(Task directions) What is the number of lines in the data that contain "insts"? Nothing besides that number, please.

- Opening Delimiter -

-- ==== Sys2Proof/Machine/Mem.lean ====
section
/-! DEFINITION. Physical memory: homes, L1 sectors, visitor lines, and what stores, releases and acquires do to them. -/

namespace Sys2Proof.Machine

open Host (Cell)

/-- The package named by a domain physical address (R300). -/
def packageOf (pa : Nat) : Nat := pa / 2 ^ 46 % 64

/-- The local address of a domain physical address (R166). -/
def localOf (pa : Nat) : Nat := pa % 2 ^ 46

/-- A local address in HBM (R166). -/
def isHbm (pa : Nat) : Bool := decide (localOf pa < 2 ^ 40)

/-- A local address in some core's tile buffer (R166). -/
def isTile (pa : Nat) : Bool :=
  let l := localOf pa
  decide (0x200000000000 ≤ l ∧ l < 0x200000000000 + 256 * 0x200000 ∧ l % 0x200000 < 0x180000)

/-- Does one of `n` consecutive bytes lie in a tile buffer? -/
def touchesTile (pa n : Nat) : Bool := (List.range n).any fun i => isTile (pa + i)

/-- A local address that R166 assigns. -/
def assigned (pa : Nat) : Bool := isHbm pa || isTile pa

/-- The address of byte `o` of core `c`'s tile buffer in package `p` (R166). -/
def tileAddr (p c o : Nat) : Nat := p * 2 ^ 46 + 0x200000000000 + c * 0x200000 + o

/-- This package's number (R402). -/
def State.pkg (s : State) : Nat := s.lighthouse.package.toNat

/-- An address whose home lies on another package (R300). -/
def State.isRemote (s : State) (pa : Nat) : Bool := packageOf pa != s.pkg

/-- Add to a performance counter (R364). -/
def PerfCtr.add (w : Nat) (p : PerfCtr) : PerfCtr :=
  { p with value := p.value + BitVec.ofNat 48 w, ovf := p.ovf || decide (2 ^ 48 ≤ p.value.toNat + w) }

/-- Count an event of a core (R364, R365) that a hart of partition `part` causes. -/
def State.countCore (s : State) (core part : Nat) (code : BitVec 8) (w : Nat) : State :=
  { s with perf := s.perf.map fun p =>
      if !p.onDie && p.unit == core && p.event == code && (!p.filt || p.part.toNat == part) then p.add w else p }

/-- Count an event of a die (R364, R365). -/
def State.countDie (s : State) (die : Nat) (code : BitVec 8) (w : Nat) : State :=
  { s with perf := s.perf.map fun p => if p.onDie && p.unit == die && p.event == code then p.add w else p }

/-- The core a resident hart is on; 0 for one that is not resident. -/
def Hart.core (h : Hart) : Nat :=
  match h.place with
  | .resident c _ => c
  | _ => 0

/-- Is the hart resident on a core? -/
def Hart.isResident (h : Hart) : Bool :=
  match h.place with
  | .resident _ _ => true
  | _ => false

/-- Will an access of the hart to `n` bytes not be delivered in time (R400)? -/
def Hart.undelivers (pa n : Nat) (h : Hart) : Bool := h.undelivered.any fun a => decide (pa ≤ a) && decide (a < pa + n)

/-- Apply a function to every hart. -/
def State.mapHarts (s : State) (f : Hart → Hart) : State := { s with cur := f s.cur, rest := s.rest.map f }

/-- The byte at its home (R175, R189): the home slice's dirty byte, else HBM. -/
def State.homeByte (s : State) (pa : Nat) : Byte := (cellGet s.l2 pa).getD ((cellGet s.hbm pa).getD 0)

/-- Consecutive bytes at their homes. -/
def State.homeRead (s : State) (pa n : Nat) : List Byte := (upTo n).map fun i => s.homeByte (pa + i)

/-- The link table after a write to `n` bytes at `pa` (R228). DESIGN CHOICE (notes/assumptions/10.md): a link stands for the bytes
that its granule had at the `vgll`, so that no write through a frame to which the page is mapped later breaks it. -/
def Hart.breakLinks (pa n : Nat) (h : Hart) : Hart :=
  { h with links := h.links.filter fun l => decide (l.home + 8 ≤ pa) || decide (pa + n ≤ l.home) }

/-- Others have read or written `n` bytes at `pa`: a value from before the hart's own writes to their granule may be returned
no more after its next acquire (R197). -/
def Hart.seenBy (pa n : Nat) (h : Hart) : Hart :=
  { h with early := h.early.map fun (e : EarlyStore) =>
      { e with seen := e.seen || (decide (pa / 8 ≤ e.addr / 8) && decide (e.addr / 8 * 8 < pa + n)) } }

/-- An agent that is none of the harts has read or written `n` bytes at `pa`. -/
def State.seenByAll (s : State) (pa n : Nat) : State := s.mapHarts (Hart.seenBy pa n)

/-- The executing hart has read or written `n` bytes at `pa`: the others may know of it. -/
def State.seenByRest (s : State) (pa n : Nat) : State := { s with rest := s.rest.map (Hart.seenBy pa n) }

- Closing Delimiter -
- Opening Delimiter -

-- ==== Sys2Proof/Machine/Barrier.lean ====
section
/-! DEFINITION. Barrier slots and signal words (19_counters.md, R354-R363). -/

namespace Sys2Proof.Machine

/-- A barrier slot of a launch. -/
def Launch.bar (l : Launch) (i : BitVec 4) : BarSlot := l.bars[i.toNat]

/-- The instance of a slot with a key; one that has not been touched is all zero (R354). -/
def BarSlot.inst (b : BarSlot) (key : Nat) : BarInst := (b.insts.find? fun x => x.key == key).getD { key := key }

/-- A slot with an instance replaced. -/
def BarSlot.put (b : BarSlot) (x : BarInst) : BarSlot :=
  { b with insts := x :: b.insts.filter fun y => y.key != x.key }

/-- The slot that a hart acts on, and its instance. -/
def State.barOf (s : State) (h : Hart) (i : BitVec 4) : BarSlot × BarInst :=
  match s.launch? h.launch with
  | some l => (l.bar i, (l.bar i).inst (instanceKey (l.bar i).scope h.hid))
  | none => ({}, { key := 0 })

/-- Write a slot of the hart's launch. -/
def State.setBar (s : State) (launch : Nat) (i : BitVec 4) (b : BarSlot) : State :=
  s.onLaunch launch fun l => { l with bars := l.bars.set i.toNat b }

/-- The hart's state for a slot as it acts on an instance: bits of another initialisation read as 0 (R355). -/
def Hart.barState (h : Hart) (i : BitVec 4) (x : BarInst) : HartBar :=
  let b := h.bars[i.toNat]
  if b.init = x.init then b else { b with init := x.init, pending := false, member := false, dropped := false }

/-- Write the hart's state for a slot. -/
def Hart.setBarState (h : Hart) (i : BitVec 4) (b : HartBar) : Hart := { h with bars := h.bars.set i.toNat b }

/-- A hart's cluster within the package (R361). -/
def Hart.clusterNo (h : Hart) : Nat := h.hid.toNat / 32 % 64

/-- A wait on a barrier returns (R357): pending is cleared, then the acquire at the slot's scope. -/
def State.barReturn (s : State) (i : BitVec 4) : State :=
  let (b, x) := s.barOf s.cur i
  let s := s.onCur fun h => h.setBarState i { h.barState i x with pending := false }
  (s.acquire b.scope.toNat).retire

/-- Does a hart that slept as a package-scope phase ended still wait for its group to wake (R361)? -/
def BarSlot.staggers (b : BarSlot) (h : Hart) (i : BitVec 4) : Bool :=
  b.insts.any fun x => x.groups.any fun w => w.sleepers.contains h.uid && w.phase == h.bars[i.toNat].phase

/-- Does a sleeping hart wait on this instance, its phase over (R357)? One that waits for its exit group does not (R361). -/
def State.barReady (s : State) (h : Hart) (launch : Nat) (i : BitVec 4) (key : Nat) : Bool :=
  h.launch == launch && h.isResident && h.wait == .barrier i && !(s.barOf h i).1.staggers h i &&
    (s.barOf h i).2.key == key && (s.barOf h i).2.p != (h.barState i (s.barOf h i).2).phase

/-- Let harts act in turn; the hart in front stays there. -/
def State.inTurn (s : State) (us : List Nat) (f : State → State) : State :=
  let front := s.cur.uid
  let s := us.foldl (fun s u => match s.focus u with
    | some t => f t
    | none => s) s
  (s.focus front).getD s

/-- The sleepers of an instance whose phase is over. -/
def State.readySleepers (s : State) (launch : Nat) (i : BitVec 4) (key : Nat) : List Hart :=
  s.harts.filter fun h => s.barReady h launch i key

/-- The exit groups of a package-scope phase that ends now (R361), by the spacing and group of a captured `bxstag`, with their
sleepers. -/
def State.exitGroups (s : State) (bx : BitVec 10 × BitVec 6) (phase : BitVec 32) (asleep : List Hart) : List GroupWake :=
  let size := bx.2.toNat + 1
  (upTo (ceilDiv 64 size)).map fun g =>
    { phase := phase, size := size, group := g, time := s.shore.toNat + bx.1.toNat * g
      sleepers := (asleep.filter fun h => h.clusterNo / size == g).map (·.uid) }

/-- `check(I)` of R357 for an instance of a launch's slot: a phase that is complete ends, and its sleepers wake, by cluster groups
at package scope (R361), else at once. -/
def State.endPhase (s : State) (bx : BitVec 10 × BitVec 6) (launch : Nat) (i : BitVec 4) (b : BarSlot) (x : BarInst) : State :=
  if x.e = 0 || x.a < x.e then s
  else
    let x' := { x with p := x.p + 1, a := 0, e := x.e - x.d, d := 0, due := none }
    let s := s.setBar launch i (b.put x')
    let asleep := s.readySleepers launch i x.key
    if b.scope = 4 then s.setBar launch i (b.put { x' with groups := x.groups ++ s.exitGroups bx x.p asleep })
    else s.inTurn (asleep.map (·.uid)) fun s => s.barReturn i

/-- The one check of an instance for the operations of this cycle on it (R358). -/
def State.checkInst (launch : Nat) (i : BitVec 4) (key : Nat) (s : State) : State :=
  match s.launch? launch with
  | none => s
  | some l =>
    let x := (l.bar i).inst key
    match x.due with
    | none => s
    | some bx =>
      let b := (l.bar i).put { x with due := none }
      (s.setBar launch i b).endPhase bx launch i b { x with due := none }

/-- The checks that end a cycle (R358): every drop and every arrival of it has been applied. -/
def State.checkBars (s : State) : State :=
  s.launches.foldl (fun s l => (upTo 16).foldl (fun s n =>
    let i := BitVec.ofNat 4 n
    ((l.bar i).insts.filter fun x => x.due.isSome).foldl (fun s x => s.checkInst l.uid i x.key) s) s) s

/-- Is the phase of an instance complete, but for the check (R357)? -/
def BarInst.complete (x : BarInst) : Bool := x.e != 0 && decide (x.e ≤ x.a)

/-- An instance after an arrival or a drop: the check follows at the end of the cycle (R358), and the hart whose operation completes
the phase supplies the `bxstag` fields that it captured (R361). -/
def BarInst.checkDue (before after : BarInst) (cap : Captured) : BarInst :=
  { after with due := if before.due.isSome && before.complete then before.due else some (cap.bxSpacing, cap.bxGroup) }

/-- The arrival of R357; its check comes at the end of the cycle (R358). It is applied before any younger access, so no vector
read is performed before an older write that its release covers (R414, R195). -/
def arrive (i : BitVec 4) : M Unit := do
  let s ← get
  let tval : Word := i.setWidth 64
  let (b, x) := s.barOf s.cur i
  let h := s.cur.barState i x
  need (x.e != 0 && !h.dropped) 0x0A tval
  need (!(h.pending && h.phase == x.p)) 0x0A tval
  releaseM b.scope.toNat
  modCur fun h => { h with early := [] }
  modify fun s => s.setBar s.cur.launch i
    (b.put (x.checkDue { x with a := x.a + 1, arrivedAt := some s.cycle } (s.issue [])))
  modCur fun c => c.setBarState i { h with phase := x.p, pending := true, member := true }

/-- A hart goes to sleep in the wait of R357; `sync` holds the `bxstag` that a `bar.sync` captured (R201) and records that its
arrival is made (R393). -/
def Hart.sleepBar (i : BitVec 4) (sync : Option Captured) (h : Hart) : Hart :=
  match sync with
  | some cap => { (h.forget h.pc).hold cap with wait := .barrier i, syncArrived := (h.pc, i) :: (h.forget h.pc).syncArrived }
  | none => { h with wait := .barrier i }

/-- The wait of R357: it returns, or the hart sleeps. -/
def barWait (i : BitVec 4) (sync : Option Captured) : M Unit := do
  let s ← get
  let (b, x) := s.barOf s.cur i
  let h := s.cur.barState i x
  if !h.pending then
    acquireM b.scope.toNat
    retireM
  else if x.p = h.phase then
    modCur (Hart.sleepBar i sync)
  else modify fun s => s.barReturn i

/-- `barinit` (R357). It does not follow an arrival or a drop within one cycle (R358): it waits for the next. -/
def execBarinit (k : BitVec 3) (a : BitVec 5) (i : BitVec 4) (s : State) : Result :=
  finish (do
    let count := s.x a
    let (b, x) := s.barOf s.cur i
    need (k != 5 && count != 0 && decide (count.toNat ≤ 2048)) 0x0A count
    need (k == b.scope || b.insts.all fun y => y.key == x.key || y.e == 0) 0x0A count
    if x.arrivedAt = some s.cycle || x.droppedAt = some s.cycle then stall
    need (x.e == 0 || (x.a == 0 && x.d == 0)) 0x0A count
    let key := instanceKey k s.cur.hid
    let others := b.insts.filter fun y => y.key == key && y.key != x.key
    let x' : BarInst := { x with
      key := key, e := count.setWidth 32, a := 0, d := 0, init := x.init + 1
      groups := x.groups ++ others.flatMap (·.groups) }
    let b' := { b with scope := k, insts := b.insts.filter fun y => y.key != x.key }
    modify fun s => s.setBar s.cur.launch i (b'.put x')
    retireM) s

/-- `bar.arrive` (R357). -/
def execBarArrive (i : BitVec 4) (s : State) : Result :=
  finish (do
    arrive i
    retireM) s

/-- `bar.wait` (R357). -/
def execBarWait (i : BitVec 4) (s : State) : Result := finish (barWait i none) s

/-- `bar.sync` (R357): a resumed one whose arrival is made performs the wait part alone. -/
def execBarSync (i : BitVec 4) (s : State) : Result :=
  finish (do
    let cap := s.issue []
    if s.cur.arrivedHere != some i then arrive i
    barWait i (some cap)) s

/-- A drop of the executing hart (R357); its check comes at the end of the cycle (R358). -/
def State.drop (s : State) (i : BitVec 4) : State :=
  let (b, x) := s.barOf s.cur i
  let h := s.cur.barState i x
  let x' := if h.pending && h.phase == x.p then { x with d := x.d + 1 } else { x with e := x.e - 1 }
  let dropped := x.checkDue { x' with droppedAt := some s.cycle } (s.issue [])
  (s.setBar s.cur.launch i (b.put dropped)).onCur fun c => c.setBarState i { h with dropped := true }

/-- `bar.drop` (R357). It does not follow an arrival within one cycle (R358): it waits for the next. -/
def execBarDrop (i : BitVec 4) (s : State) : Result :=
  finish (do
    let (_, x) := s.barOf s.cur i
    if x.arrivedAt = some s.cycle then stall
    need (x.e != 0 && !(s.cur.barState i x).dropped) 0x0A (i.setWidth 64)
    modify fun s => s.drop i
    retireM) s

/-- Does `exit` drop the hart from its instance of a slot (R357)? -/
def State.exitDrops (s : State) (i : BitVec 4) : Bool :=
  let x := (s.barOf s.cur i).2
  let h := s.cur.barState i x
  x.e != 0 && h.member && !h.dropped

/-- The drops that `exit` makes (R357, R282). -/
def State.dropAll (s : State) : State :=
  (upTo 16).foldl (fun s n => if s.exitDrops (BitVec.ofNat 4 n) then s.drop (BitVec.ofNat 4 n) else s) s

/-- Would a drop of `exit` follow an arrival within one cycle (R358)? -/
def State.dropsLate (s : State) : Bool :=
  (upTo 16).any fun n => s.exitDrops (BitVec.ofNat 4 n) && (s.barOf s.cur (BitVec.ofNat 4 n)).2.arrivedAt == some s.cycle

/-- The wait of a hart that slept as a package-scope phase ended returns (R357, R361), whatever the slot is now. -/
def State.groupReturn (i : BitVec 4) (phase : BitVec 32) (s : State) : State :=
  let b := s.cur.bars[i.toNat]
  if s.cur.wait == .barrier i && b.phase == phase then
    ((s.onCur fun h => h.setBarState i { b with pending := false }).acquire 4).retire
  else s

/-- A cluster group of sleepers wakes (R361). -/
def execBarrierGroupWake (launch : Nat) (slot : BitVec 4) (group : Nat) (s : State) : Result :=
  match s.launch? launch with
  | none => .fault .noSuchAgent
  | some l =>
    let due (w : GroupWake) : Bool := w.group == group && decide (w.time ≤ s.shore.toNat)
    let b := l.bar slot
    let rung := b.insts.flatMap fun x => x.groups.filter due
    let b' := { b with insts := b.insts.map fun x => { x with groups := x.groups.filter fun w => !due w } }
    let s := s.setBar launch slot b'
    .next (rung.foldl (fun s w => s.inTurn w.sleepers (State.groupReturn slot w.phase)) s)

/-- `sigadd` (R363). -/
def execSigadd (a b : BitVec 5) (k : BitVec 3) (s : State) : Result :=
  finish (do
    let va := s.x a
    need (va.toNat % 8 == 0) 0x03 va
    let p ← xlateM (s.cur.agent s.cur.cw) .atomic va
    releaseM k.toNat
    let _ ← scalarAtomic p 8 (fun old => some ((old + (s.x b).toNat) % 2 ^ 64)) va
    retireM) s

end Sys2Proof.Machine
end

- Closing Delimiter -
- Opening Delimiter -

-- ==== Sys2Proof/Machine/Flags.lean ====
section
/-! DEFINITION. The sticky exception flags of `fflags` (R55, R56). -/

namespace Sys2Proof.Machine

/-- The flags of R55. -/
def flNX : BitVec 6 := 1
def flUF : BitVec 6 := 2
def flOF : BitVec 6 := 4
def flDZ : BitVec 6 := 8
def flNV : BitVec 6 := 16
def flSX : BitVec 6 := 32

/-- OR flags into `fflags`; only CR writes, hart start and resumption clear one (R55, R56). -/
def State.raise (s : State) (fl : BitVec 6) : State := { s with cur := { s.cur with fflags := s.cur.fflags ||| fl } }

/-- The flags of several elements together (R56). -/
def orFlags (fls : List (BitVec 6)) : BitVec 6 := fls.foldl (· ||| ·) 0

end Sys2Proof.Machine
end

- Closing Delimiter -

(Task solution) 9